WORK INSTRUCTIONS:
Go through the data from its first line and retype each line, stopping once the line containing "register file -/" has been retyped.
════════════════════
/-- A write keeps the register file sorted. -/
theorem State.setReg_sorted (s : State) (r : Row) (v i j : Nat) (h : regSorted s.regs = true) :
    regSorted (s.setReg r v i j).regs = true := by
  unfold State.setReg
  dsimp only
  split
  · exact regSorted_filter _ _ h
  · exact regSorted_regIns _ _ _ (regSorted_filter _ _ h) (regDel_ne _ _)

/-- Clearing a range keeps the register file sorted. -/
theorem State.clearRegs_sorted (s : State) (lo hi : Nat) (h : regSorted s.regs = true) : regSorted (s.clearRegs lo hi).regs = true :=
  regSorted_filter _ _ h

/-! ## A register write changes nothing beside the register file -/

@[simp] theorem State.setReg_part (s : State) (r : Row) (v i j : Nat) : (s.setReg r v i j).part = s.part := rfl
@[simp] theorem State.clearRegs_part (s : State) (lo hi : Nat) : (s.clearRegs lo hi).part = s.part := rfl
@[simp] theorem State.setReg_store (s : State) (r : Row) (v i j : Nat) : (s.setReg r v i j).store = s.store := rfl
@[simp] theorem State.clearRegs_store (s : State) (lo hi : Nat) : (s.clearRegs lo hi).store = s.store := rfl
@[simp] theorem State.setReg_pins (s : State) (r : Row) (v i j : Nat) : (s.setReg r v i j).pins = s.pins := rfl
@[simp] theorem State.clearRegs_pins (s : State) (lo hi : Nat) : (s.clearRegs lo hi).pins = s.pins := rfl
@[simp] theorem State.setReg_devtime (s : State) (r : Row) (v i j : Nat) : (s.setReg r v i j).devtime = s.devtime := rfl
@[simp] theorem State.clearRegs_devtime (s : State) (lo hi : Nat) : (s.clearRegs lo hi).devtime = s.devtime := rfl
@[simp] theorem State.setReg_frac (s : State) (r : Row) (v i j : Nat) : (s.setReg r v i j).frac = s.frac := rfl
@[simp] theorem State.clearRegs_frac (s : State) (lo hi : Nat) : (s.clearRegs lo hi).frac = s.frac := rfl
@[simp] theorem State.setReg_timers (s : State) (r : Row) (v i j : Nat) : (s.setReg r v i j).timers = s.timers := rfl
@[simp] theorem State.clearRegs_timers (s : State) (lo hi : Nat) : (s.clearRegs lo hi).timers = s.timers := rfl
@[simp] theorem State.setReg_keeper (s : State) (r : Row) (v i j : Nat) : (s.setReg r v i j).keeper = s.keeper := rfl
@[simp] theorem State.clearRegs_keeper (s : State) (lo hi : Nat) : (s.clearRegs lo hi).keeper = s.keeper := rfl
@[simp] theorem State.setReg_cv (s : State) (r : Row) (v i j : Nat) : (s.setReg r v i j).cv = s.cv := rfl
@[simp] theorem State.clearRegs_cv (s : State) (lo hi : Nat) : (s.clearRegs lo hi).cv = s.cv := rfl
@[simp] theorem State.setReg_roles (s : State) (r : Row) (v i j : Nat) : (s.setReg r v i j).roles = s.roles := rfl
@[simp] theorem State.clearRegs_roles (s : State) (lo hi : Nat) : (s.clearRegs lo hi).roles = s.roles := rfl
@[simp] theorem State.setReg_pp (s : State) (r : Row) (v i j : Nat) : (s.setReg r v i j).pp = s.pp := rfl
@[simp] theorem State.clearRegs_pp (s : State) (lo hi : Nat) : (s.clearRegs lo hi).pp = s.pp := rfl
@[simp] theorem State.setReg_ext (s : State) (r : Row) (v i j : Nat) : (s.setReg r v i j).ext = s.ext := rfl
@[simp] theorem State.clearRegs_ext (s : State) (lo hi : Nat) : (s.clearRegs lo hi).ext = s.ext := rfl
@[simp] theorem State.setReg_tmem (s : State) (r : Row) (v i j : Nat) : (s.setReg r v i j).tmem = s.tmem := rfl
@[simp] theorem State.clearRegs_tmem (s : State) (lo hi : Nat) : (s.clearRegs lo hi).tmem = s.tmem := rfl
@[simp] theorem State.setReg_scratch (s : State) (r : Row) (v i j : Nat) : (s.setReg r v i j).scratch = s.scratch := rfl
@[simp] theorem State.clearRegs_scratch (s : State) (lo hi : Nat) : (s.clearRegs lo hi).scratch = s.scratch := rfl
@[simp] theorem State.setReg_hostMem (s : State) (r : Row) (v i j : Nat) : (s.setReg r v i j).hostMem = s.hostMem := rfl
@[simp] theorem State.clearRegs_hostMem (s : State) (lo hi : Nat) : (s.clearRegs lo hi).hostMem = s.hostMem := rfl
@[simp] theorem State.setReg_mesh (s : State) (r : Row) (v i j : Nat) : (s.setReg r v i j).mesh = s.mesh := rfl
@[simp] theorem State.clearRegs_mesh (s : State) (lo hi : Nat) : (s.clearRegs lo hi).mesh = s.mesh := rfl
@[simp] theorem State.setReg_pal (s : State) (r : Row) (v i j : Nat) : (s.setReg r v i j).pal = s.pal := rfl
@[simp] theorem State.clearRegs_pal (s : State) (lo hi : Nat) : (s.clearRegs lo hi).pal = s.pal := rfl
@[simp] theorem State.setReg_ei (s : State) (r : Row) (v i j : Nat) : (s.setReg r v i j).ei = s.ei := rfl
@[simp] theorem State.clearRegs_ei (s : State) (lo hi : Nat) : (s.clearRegs lo hi).ei = s.ei := rfl
@[simp] theorem State.setReg_tm (s : State) (r : Row) (v i j : Nat) : (s.setReg r v i j).tm = s.tm := rfl
@[simp] theorem State.clearRegs_tm (s : State) (lo hi : Nat) : (s.clearRegs lo hi).tm = s.tm := rfl
@[simp] theorem State.setReg_sf (s : State) (r : Row) (v i j : Nat) : (s.setReg r v i j).sf = s.sf := rfl
@[simp] theorem State.clearRegs_sf (s : State) (lo hi : Nat) : (s.clearRegs lo hi).sf = s.sf := rfl
@[simp] theorem State.setReg_deParity (s : State) (r : Row) (v i j : Nat) : (s.setReg r v i j).deParity = s.deParity := rfl
@[simp] theorem State.clearRegs_deParity (s : State) (lo hi : Nat) : (s.clearRegs lo hi).deParity = s.deParity := rfl
@[simp] theorem State.setReg_xr (s : State) (r : Row) (v i j : Nat) : (s.setReg r v i j).xr = s.xr := rfl
@[simp] theorem State.clearRegs_xr (s : State) (lo hi : Nat) : (s.clearRegs lo hi).xr = s.xr := rfl
@[simp] theorem State.setReg_fu (s : State) (r : Row) (v i j : Nat) : (s.setReg r v i j).fu = s.fu := rfl
@[simp] theorem State.clearRegs_fu (s : State) (lo hi : Nat) : (s.clearRegs lo hi).fu = s.fu := rfl
@[simp] theorem State.setReg_rd (s : State) (r : Row) (v i j : Nat) : (s.setReg r v i j).rd = s.rd := rfl
@[simp] theorem State.clearRegs_rd (s : State) (lo hi : Nat) : (s.clearRegs lo hi).rd = s.rd := rfl
@[simp] theorem State.setReg_sl (s : State) (r : Row) (v i j : Nat) : (s.setReg r v i j).sl = s.sl := rfl
@[simp] theorem State.clearRegs_sl (s : State) (lo hi : Nat) : (s.clearRegs lo hi).sl = s.sl := rfl
@[simp] theorem State.setReg_hi (s : State) (r : Row) (v i j : Nat) : (s.setReg r v i j).hi = s.hi := rfl
@[simp] theorem State.clearRegs_hi (s : State) (lo hi : Nat) : (s.clearRegs lo hi).hi = s.hi := rfl
@[simp] theorem State.setReg_lg (s : State) (r : Row) (v i j : Nat) : (s.setReg r v i j).lg = s.lg := rfl
@[simp] theorem State.clearRegs_lg (s : State) (lo hi : Nat) : (s.clearRegs lo hi).lg = s.lg := rfl
@[simp] theorem State.setReg_freeCtr (s : State) (r : Row) (v i j : Nat) : (s.setReg r v i j).freeCtr = s.freeCtr := rfl
@[simp] theorem State.clearRegs_freeCtr (s : State) (lo hi : Nat) : (s.clearRegs lo hi).freeCtr = s.freeCtr := rfl
@[simp] theorem State.setReg_pending (s : State) (r : Row) (v i j : Nat) : (s.setReg r v i j).pending = s.pending := rfl
@[simp] theorem State.clearRegs_pending (s : State) (lo hi : Nat) : (s.clearRegs lo hi).pending = s.pending := rfl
════════════════════
TASK RESPONSE:
/-- A write keeps the register file sorted. -/
theorem State.setReg_sorted (s : State) (r : Row) (v i j : Nat) (h : regSorted s.regs = true) :
    regSorted (s.setReg r v i j).regs = true := by
  unfold State.setReg
  dsimp only
  split
  · exact regSorted_filter _ _ h
  · exact regSorted_regIns _ _ _ (regSorted_filter _ _ h) (regDel_ne _ _)

/-- Clearing a range keeps the register file sorted. -/
theorem State.clearRegs_sorted (s : State) (lo hi : Nat) (h : regSorted s.regs = true) : regSorted (s.clearRegs lo hi).regs = true :=
  regSorted_filter _ _ h

/-! ## A register write changes nothing beside the register file -/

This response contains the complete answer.